Data items
◇ ◇ ◇ ◇ ◇ ◇ ◇

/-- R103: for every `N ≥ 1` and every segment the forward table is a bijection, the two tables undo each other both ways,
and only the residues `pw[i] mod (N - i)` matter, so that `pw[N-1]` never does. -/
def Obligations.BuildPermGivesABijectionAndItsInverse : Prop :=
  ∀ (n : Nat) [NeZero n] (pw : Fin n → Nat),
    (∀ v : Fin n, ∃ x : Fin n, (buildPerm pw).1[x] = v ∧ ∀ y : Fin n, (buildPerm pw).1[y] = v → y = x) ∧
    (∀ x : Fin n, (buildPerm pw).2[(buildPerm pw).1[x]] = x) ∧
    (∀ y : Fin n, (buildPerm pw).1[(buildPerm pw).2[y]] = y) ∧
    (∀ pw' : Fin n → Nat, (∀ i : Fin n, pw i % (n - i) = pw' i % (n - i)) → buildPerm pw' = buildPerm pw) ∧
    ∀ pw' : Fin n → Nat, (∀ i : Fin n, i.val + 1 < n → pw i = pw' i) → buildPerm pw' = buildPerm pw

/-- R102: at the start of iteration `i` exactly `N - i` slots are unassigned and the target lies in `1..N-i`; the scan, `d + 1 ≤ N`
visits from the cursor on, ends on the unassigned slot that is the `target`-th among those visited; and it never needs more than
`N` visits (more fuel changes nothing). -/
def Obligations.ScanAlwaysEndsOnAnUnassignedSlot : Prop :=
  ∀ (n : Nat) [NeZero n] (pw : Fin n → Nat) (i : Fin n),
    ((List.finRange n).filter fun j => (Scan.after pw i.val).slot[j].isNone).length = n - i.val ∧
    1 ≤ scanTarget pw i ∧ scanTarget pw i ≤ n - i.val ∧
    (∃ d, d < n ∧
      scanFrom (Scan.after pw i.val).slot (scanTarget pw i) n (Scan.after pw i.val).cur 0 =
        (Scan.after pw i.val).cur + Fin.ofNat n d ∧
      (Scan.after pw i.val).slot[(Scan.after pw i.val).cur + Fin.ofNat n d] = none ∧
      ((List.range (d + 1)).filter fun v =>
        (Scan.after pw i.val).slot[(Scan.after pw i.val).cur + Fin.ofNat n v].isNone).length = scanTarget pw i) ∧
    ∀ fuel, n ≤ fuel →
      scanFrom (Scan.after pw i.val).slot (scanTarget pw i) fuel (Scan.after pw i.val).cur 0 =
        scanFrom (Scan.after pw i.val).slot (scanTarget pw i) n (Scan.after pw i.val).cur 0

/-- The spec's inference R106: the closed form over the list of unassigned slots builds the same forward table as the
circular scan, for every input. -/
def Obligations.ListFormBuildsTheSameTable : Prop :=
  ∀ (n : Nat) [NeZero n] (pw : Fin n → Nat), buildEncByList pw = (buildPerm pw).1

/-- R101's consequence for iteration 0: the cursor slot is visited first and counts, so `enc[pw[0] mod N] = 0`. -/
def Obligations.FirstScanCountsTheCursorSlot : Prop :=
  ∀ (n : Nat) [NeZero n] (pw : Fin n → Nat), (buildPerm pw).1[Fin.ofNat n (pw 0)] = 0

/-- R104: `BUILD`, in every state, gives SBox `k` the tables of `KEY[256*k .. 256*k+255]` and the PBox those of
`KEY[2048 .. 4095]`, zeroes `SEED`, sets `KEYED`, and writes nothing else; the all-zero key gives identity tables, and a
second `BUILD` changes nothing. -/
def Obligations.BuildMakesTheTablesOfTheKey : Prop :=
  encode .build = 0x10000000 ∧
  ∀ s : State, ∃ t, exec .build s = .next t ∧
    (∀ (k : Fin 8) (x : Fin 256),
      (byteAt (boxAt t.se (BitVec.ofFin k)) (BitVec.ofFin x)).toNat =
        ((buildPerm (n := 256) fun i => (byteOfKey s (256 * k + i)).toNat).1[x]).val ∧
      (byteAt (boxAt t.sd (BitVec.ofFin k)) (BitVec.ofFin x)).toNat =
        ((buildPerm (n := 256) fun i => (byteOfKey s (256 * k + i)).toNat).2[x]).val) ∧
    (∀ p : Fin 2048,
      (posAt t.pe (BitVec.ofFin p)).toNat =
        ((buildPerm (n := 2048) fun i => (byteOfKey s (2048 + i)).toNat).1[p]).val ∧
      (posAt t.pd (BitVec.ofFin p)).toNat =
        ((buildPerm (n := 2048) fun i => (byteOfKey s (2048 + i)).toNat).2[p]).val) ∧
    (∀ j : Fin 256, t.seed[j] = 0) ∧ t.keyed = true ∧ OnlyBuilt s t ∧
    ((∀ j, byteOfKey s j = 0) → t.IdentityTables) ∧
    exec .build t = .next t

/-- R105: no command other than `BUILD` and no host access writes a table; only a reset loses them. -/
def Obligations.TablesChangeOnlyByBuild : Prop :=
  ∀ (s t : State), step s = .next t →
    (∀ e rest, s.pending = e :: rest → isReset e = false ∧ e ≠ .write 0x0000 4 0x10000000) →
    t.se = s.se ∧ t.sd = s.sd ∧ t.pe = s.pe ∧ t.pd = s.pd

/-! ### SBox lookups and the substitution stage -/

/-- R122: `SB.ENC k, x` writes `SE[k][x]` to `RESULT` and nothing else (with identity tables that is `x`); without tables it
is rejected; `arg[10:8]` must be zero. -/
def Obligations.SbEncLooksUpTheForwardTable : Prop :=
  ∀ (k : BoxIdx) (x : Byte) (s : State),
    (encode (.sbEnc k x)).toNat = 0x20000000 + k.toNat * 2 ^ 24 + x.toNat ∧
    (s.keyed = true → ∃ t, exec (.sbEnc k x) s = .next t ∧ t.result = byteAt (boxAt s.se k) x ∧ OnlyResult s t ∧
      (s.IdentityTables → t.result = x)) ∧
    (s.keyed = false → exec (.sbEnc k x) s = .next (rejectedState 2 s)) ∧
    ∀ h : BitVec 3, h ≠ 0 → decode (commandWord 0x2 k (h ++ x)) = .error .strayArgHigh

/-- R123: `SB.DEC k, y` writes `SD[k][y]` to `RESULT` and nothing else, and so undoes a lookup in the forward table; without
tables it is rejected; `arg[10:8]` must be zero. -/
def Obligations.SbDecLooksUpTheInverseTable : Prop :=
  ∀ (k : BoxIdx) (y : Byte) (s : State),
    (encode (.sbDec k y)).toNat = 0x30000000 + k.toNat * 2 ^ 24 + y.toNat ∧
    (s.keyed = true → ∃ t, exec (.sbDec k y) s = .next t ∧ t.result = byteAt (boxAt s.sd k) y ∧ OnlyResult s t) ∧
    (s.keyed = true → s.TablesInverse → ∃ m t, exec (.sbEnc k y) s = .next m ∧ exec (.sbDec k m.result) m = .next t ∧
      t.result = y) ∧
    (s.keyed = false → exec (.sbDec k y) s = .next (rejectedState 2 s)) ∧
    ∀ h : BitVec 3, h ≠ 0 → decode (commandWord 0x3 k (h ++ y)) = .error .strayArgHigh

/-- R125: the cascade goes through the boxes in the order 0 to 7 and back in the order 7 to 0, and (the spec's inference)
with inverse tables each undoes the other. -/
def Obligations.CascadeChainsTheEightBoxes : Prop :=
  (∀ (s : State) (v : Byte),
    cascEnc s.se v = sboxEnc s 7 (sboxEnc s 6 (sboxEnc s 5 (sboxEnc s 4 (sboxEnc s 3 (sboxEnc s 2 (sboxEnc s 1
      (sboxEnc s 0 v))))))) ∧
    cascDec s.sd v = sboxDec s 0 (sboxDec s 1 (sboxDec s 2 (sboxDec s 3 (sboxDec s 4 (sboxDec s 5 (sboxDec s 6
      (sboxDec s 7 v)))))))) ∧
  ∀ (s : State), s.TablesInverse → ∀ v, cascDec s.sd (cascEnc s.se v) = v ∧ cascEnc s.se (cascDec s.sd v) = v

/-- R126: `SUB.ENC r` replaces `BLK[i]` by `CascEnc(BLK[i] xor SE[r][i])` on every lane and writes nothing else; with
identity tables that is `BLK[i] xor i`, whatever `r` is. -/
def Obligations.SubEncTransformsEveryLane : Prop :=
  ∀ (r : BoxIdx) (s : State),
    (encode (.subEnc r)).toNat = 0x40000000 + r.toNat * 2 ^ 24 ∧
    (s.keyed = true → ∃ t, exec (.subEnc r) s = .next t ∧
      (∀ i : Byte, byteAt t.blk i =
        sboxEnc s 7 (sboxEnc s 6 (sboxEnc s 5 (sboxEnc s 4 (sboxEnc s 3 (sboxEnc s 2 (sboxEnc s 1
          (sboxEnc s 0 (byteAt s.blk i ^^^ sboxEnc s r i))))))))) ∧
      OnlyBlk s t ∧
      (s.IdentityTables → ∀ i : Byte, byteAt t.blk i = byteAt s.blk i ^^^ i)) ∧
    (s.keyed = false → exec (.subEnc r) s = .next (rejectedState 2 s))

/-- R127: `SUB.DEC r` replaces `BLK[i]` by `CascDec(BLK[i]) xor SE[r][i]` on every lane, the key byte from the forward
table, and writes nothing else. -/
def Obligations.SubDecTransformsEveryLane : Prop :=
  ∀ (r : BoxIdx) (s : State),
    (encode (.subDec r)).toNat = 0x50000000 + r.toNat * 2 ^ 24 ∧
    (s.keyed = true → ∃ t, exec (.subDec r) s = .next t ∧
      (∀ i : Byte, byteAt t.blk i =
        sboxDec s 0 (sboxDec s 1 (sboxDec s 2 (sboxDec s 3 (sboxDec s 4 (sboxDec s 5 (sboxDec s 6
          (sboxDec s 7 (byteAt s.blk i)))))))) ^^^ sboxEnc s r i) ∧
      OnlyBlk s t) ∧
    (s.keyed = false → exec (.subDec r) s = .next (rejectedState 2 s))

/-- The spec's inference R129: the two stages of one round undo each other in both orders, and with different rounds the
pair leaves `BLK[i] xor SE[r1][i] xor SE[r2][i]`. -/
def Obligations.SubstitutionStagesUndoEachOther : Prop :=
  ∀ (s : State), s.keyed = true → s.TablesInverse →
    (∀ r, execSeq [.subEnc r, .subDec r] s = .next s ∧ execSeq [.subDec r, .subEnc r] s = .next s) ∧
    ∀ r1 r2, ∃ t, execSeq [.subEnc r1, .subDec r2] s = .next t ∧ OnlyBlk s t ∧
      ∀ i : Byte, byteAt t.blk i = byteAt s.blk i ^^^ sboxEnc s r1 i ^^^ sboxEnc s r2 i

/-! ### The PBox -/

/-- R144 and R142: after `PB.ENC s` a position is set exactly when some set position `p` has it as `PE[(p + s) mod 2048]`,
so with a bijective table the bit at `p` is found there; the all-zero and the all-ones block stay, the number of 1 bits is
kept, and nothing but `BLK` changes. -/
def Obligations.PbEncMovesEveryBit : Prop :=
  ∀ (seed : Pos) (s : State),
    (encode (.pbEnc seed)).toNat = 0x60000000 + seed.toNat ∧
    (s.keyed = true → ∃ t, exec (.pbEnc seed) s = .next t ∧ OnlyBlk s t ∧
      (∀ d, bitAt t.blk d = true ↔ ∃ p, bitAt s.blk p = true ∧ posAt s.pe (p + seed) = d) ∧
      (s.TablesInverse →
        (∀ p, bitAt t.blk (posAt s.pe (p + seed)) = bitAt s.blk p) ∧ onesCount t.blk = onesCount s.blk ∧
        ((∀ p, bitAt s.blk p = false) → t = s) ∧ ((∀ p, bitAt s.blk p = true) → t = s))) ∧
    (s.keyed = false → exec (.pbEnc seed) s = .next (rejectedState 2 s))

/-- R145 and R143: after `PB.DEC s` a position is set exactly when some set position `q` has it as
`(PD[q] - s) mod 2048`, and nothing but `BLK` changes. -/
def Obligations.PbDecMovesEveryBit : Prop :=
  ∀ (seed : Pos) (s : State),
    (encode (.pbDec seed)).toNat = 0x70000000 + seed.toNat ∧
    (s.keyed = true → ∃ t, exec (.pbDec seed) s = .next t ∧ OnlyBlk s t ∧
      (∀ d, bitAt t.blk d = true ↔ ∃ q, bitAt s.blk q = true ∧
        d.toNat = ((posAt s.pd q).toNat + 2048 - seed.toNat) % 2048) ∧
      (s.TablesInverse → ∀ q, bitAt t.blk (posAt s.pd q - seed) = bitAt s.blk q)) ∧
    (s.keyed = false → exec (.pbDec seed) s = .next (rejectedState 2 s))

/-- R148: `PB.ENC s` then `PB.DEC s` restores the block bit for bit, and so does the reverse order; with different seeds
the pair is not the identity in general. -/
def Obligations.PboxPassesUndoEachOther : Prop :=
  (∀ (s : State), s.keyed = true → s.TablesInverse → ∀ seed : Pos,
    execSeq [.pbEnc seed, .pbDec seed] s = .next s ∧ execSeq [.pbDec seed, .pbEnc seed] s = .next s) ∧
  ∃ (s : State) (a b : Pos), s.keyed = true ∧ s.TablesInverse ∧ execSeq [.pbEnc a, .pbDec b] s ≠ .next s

◇ ◇ ◇ ◇ ◇ ◇ ◇

Problem: Pull out all lines from the entries above in which the word "more" appears.

Finished exercise:
visits from the cursor on, ends on the unassigned slot that is the `target`-th among those visited; and it never needs more than
`N` visits (more fuel changes nothing). -/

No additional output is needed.